Figure 2. Representative 3-tesla brain magnetic resonance imaging scans

of a neurologically asymptomatic participant from the Genes and Environment in Multiple Sclerosis cohort meeting the 2010 McDonald Criteria for dissemination in space. (A) Lesions typical of multiple sclerosis are seen in the periventricular region on the sagittal T2-weighted FLAIR sequence. (B) The lesions are hypointense on the corresponding T1-weighted sequence. (C–D) A lesion’s central blood vessel is appreciated on the T2*-weighted sequence.
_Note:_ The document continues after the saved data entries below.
-- ==== Sys2Proof/WellFormed.lean ====
section
/-! DEFINITION. Which terms of `Instr` stand for something the block can be given. -/

namespace Sys2Proof

/-- A declared TLV length is one byte, so a value has at most 255 bytes (30_encoding.md R91). -/
abbrev ValueFits (v : List Byte) : Prop := v.length ≤ 255

/-- The side conditions of the opcode table's rows: a reserved word is not a defined one (R84), 0x36 is no other
MID (R90), 0xFF is no standard LEN (R88), an unknown id is none of the 17 (R92), and a value fits its length byte. -/
abbrev Instr.WellFormed : Instr → Prop
  | .byte _ => True
  | .rd _ => True
  | .wr _ _ => True
  | .reservedOp3 _ => True
  | .reservedByte x => x.extractLsb' 8 6 ≠ 0
  | .reservedRead x => x.extractLsb' 7 7 ≠ 0
  | .reservedWrite x => x.extractLsb' 7 7 ≠ 0
  | .frameMeas => True
  | .frameOther mid => mid ≠ Config.measMid
  | .lenStd n => n ≠ Config.extLen
  | .lenExt => True
  | .tlvPktCnt v => ValueFits v
  | .tlvSampleTime v => ValueFits v
  | .tlvUtc v => ValueFits v
  | .tlvEuler v => ValueFits v
  | .tlvQuat v => ValueFits v
  | .tlvAcc v => ValueFits v
  | .tlvFacc v => ValueFits v
  | .tlvRot v => ValueFits v
  | .tlvMag v => ValueFits v
  | .tlvLatLon v => ValueFits v
  | .tlvAlt v => ValueFits v
  | .tlvVel v => ValueFits v
  | .tlvStatusWord v => ValueFits v
  | .tlvTemp v => ValueFits v
  | .tlvBaro v => ValueFits v
  | .tlvDv v => ValueFits v
  | .tlvDq v => ValueFits v
  | .tlvUnknown id v => Field.ofId id = none ∧ ValueFits v

end Sys2Proof
end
Figure 3. Plots of the vibration sensitivity as quantified by Vibratron-II

comparing the higher-risk (n=20) and lower-risk (n=27) neurologically asymptomatic women from the Genes and Environment in Multiple Sclerosis cohort of first-degree family members. (A) The x-axis indicates the higher and lower risk subgroups according to the genetic and environmental risk score (GERS): women with GERS at the top 10% (High) and bottom 10% (Low) from the Genes and Environment in Multiple Sclerosis Cohort. The y-axis indicates vibration sensitivity in vibration units (vu), which are the amplitudes of vibration and are proportional to the square of applied voltage. Vibration sensitivity threshold was quantified in the right and left great toe separately, and an average measure was calculated. A higher vibration unit indicates worse vibration sensitivity. The p-value represents the univariate comparison between the higher and lower-risk group. (B) A participant with the highest GERS in the study who was diagnosed with MS after the testing is shown in the larger red bubble. The GERS is shown in the x-axis. The y-axis indicates the vibration sensitivity as the average measurement of both great toes. The z-axis indicates the vibration sensitivity as the measurement from the worse side. Of note, the two vibratron measurements do not perfectly correlate in this participant. Higher-risk (H) women are shown in the red bubbles. Lower-risk (L) women are shown in the green bubbles.